Either way, you might very well be knocked out by the splendidly staged, ravishingly sung production of the show that opened Wednesday at the Marriott Theatre in Lincolnshire. The Marriott is one of just five theaters nationwide to be given the rights to produce "Les Mis" in its initial post-Broadway incarnation, and director Dominic Missimi has pulled out all the stops in this tremendously effective, emotion-charged production that features a number of Broadway veterans.
And don't think downscaled. Think intimate and winningly human-scale (despite a cast of more than 30 actors), intensely acted, exceptionally clear (every lyric can be heard, unlike on Broadway) and exquisitely lit (Diane Ferry Williams' work has the quality of an Old Master painting). True, there is no turntable (this is a plus, and of course the Marriott's in-the-round configuration more than compensates in many ways). But there are barricades (credit Thomas M. Ryan for the ingenious set pieces), and a sewer, and a real sense that the audience is part of the scene.
John Cudia (who played the title role in "The Phantom of the Opera" in the recent national tour here) is a young-looking Jean Valjean, yet he is a most intelligent actor with a gloriously wide-ranging voice. And you will not hear a more heart-piercing version of the prayerful "Bring Him Home" than his, with all its honeyed falsetto notes, nor will you hear a more forthright take on "Who Am I?"
Playing police inspector Javert, Valjean's lifelong "law-and-order" nemesis, is Richard Todd Adams, whose clarion delivery of "Stars," as well as his final soliloquy, all but stops the show. Adams and Cudia are superbly matched.
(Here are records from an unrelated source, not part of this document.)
/-- QUEUE_ENTRY_GRANT (R136, R137): the first stalled request of a queue. A partly entered instruction takes its next lane;
one not yet issued issues again, and keeps its place before later requests until it has its entry. A pack that waits for something
else beside goes on waiting for that (R194). -/
def execQueueEntryGrant (core : Nat) (q : QueueId) (s : State) : Out :=
  event (fun s =>
    match (s.core core).stalls.find? fun (x, _) => x = q with
    | none => s
    | some (_, sl) => s.onPack core sl fun s =>
      let freed := fun (p : Pack) => if p.wait == .queue q then { p with wait := .none } else p
      if !s.granted q then s
      else if q = .atom && s.pk.entering then
        let (p, all) := s.pk.enterNext
        if all then (State.unstall { s with pk := freed p } q).wake else { s with pk := p }
      else { s with pk := freed s.pk }) s

/-- FETCH_REPLY (R320): the fetch under way may be filled; what it meets shows at the next issue. -/
def execFetchReply (core slot : Nat) (s : State) : Out :=
  event (fun s => s.onPack core slot fun s =>
    if s.fetchLate core slot then { s with pk := { s.pk with filled := true } } else s) s

/-- PAGE_REQUEST_ENTRY_GRANT (R141): the first request of the function that waits for an entry. -/
def execPageRequestEntryGrant (fn : Nat) (s : State) : Out :=
  event (fun s =>
    match s.overflow.find? fun r => r.fn = fn with
    | none => s
    | some r =>
      if s.pageMayTake fn then State.placeRequest { s with overflow := s.overflow.erase r } r else s) s

/-! Accesses in flight. -/

/-- An entry of the pack in the latch, and its access. -/
def State.entryAt (s : State) (id : Nat) : Option (Entry × Access) :=
  match s.pk.replay.find? (·.id = id) with
  | some e => e.access.map fun a => (e, a)
  | none => none

def lanePhase (e : Entry) (l : Nat) : Option Phase := if hasLane e.mask l then (tabFind e.lanes l).map (·.phase) else none

def overlaps (n m : Nat) (ps qs : List (Nat × Nat)) : Bool :=
  ps.any fun (p, _) => qs.any fun (q, _) => decide (p < q + m) && decide (q < p + n)

/-- Whether a lane is still to be translated. -/
def walksNow (e : Entry) (l : Nat) : Bool :=
  match lanePhase e l with
  | some .walk | some .resent => true
  | _ => false

/-- The pages a lane's access needs, ascending (R256, R314). -/
def State.lanePages (s : State) (e : Entry) (a : Access) (w : LaneAcc) : List Nat :=
  let r := s.cachedRec (s.siteOf e) e a
  let b := match r with
    | some r =>
      let here := e.lanes.filter fun (l, v) => walksNow e l && r.page (coordsOf r v.words) = r.page (coordsOf r w.words)
      imageB a r (here.map fun (_, v) => coordsOf r v.words)
    | none => false
  ascending ((accessVAs a r b w.words).map (· / 65536))

/-- The pages of a lane whose walks are still to come. -/
def State.pagesLeft (s : State) (e : Entry) (a : Access) (l : Nat) : List Nat :=
  match tabFind e.lanes l with
  | some w => if walksNow e l then (s.lanePages e a w).drop w.seen else []
  | none => []

/-- The page an entry walks next: the lowest of those its lanes need (R314). -/
def State.nextPage (s : State) (e : Entry) (a : Access) : Nat :=
  let ps := (lanesOf e.mask).filterMap fun l => (s.pagesLeft e a l).head?
  ps.foldl min (ps.headD 0)

/-- Whether the walk that a lane waits for is the next one of its entry. -/
def State.walksNext (s : State) (e : Entry) (a : Access) (l : Nat) : Bool :=
  walksNow e l && (s.pagesLeft e a l).headD (s.nextPage e a) = s.nextPage e a

/-- A walk of one page ends for the lanes that need another page beside: they have one less to wait for. -/
def State.walkFirst (s : State) (e : Entry) (a : Access) (page : Nat) (m : LaneMask) : State × Entry :=
  if m = 0 then (s, e)
  else
    let (acc, code) := accessAsk a
    let (s, _) := s.walkPages (s.siteOf e) e.priv acc code (accessUse (s.cachedRec (s.siteOf e) e a)) [(page, page * 65536, m)]
    (s, { e with lanes := e.lanes.map fun (l, w) => (l, if hasLane m l then { w with seen := w.seen + 1 } else w) })

/-- Entries of a die's packs that wait for a walk; a halted partition walks no more (R187). -/
def State.walkers (s : State) (die : Nat) : List Nat :=
  s.residents.flatMap fun (c, _, p) => if dieOf c = die && !(s.part p.part).halted then (p.replay.filter fun e => (lanesOf e.mask).any (walksNow e)).map (·.id) else []

/-- Whether one of the 32 walkers of the die is free for the entry: the older ones come first (R159; DESIGN CHOICE, log 8: an
entry holds one walker, and entries ask in the order they issued). -/
def State.hasWalker (s : State) (core id : Nat) : Bool := decide (((s.walkers (dieOf core)).filter (· < id)).length < 32)

/-- WALK_COMPLETE (R158, R314): the walk of the page a lane is to access ends, if it is the next of its entry, and the lanes that
need no other page go on; a halted partition walks no more (R187). -/
def execWalkComplete (core slot entry lane : Nat) (s : State) : Out :=
  event (fun s => if !s.hasWalker core entry then s else s.onPack core slot fun s =>
    match s.entryAt entry with
    | some (e, a) =>
      if s.walksNext e a lane && !(s.part s.pk.part).halted then
        let page := s.nextPage e a
        let on := fun (f : List Nat → Bool) => maskOf fun l => s.walksNext e a l && f (s.pagesLeft e a l)
        let (s', e') := s.walkFirst e a page (on fun ps => 1 < ps.length)
        let (s', e', fs) := s'.admitEntry (s'.siteOf e') s'.pk e' a (on fun ps => ps.length ≤ 1)
        s'.conclude a e' fs
      else s
    | none => s) s

/-- Whether an earlier access of the lane must perform first (R114, R119): its address is not known, it is an acquire that is
not complete, or it touches the same bytes; `bar`: the arrival of a reduction covers all of them (R127). -/
def State.mustFollow (s : State) (bar : Bool) (l n : Nat) (ps : List (Nat × Nat)) (f : Entry) : Bool :=
  match f.access, lanePhase f l with
  | some b, some (.ready qs) | some b, some (.sent qs) => bar || b.acq.isSome || overlaps n (s.entryBytes f b) ps qs
  | some b, some (.done _) => b.acq.isSome
  | some _, some _ => true
  | _, _ => false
The creamy-voiced Kathy Voytko is a very real and sympathetic Fantine, and she delivers a heart-piercing rendering of "I Dreamed a Dream." The revolutionaries -- led by Patrick Cummings (as Enjolras, the firebrand) and Chris Peluso (as Marius, the young romantic) -- also are well-cast and golden-voiced, with Leah Horowitz, as Valjean's "adopted" daughter Cossette, bringing just the right in-the-dark quality to "In My Life," and Anne Letscher's martyred tomboy Eponine refreshingly real rather than rock-star cute.
Michael Accardo and Catherine Smitko are full of Dickensian vulgarity as the money-sucking Thenardiers. And 10-year-old Jonah Rawitz is such a zesty presence as the little messenger Gavroche, you might wish he had more to do.
But it is not just the leading players here. There are times when the voices of the ensemble mass into such a multilayered, soaring chorus (applause for musical director Brad Haak and conductor Patti Garwood and her orchestra) that the music creates its own form of redemption and even banishes memories of the witheringly funny sendup of "Les Mis" found in the satirical revue "Forbidden Broadway."
Boublil and Schonberg may have lost their way in their recent effort, "Pirate Queen," but they've always said that "Les Mis" would be their enduring achievement, in large part because Hugo's story is so monumental and heartrending. This splendid Marriott edition proves their point, and then some. A truly grand achievement.